Hello all, I'm a maintenance supervisor for elevators and escalators in a metropolitan transit system on the east coast. It's a civil service position and while it does not pay as much as the outside unions, it does have benefits such as amazing time off / vacation and medical, and steady work. The pay has come up in recent years though.

I'm on the job 15 years, I've done a few different types of jobs, and I have seen many changes for the worse, I want to know if any of you see the same thing. I was under the assumption that as elevator/escalator mechanics we don't get paid for what we do, we get paid for what we know. But the management I've experienced of late has a different mindset. They don't want anyone to have an "easy day" they want you to sweat and bleed from the time you punch in until you punch out.

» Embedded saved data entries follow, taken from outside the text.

-- ==== Sys2Proof/Tests/Slice0.lean ====
section
/-!
SUPPORT. Tests: the well-formedness checks refuse what they should, small steps of each row, and for each statement that has hypotheses
a state and operands that meet them, at the ends of their ranges.
-/

namespace Sys2Proof.Tests

open Sys2Proof.Machine

/- One theorem after another: each waiting thread would hold a stack of its own. -/
set_option Elab.async false

/-! ### States to test on -/

/-- Every port ATTACHED in its session 1, the lease at 1 s. -/
def desk : State :=
  { State.reset with
    ports := Vector.replicate 4
      { PortRecord.reset with state := .attached, session := 1, leaseInterval := 100, leaseRemaining := some 10000 } }

/-- The pool ACTIVE and owned by the port, with the given free list. -/
def withPool (k : PoolId) (p : Port) (free : List BufferId) (s : State) : State :=
  free.foldl (fun t b => t.modBuffer b fun r => { r with state := .free, pool := some k })
    (s.modPool k fun q => { q with state := .active, owner := some p, free := free, registered := free.length })

/-- The stream VACANT over pool 3, owned by P0, admitting every port, depth 2, quota 2. -/
def withStream (st : StreamId) (policy : Policy) (s : State) : State :=
  s.modStream st fun x =>
    { x with
      state := .vacant, owner := some 0, pool := 3, policy := policy, depth := 2, quota := 2, producerMask := 15, consumerMask := 15, nextSequence := 1 }

/-- P1 the producer of the stream. -/
def produced (st : StreamId) (s : State) : State := s.modStream st fun x => { x with state := .live, producer := some 1 }

/-- The buffer bound to the stream in the given state, of pool 3. -/
def bound (b : BufferId) (st : StreamId) (v : BufferState) (s : State) : State :=
  (s.modBuffer b fun r => { r with state := v, pool := some 3, stream := some st, generation := 7 }).modPool 3 fun q =>
    { q with registered := q.registered + 1 }

/-- An entry of the buffer, not passed and not shown. -/
def entry (b : BufferId) (sequence : Half) (signalled : Bool) (deadline : Option Nat) : Entry :=
  { buffer := b, sequence := sequence, signalled := signalled, deadline := deadline, passed := SlotSet.empty, shown := false }

/-- The stream's pending list. -/
def listing (st : StreamId) (list : List Entry) (s : State) : State := s.modStream st fun x => { x with list := list }

/-- P3 in slot C0 of the stream, on its line. -/
def consumed (st : StreamId) (s : State) : State :=
  s.modStream st fun x => x.modSlot 0 fun c => { c with occupied := true, port := some 3 }

/-- S15 LIVE over pool 3 with P1 producing and P3 in slot C0, and B63 FILLING. -/
def show₁ : State :=
  bound 63 15 .filling (consumed 15 (produced 15 (withStream 15 .latest (withPool 3 0 [] desk))))

/-- S15 as in `show₁`, EVERY, with B62 signalled and B63 unsignalled in its list, and B0 free. -/
def show₂ : State :=
  listing 15 [entry 62 1 true none, entry 63 2 false (some 0)]
    (bound 63 15 .published (bound 62 15 .published
      (consumed 15 (produced 15 (withStream 15 .every (withPool 3 0 [0] desk))))))

/-- The state a step answers. -/
def after : Host.Outcome State Fault Refusal → State
  | .next t => t
  | _ => State.reset

/-- The last response queued for the port, its result code and its data. -/
def reply (p : Port) (o : Host.Outcome State Fault Refusal) : Option (ResultCode × List Byte) :=
  ((after o).port p).responses.getLast?.map fun r => (r.result, r.data)

/-! ### Well-formedness -/

theorem test_payload_of_33_refused : (Instr.send 0 []).wellFormed = true ∧
    (Instr.attach 0 1 (List.replicate 32 0)).wellFormed = true ∧
    (Instr.attach 0 1 (List.replicate 33 0)).wellFormed = false := by decide +kernel

theorem test_known_code_refused : (Instr.badTransaction 0 0x00 []).wellFormed = true ∧
    (Instr.badTransaction 0 0x01 []).wellFormed = false ∧ (Instr.badTransaction 0 0x04 []).wellFormed = false ∧
    (Instr.badTransaction 0 0x05 []).wellFormed = true := by decide +kernel

theorem test_first_byte_names_transaction : [0x00, 0x01, 0x02, 0x03, 0x04, 0x05].map transactionOf =
    [none, some .status, some .send, some .fetchResponse, some .fetchNotice, none] := by decide +kernel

It is a dangerous craft we are in, we aren't digging ditches we are maintaining and troubleshooting, running ropes, or step chain, and pulling steps, riding on top of cars, adjusting doors, going into elevator pits with HIV needles, just to name a few, not to mention working in a dangerous city where the local clientele abuses the machines. The management I have now, with some of the questions I get on a daily basis about my team's performance, you could do nothing but assume they've never done the job as a mechanic.

I know there's a lot of bosses out there that never did the jobs they are managing, but we can't afford to have that in this craft.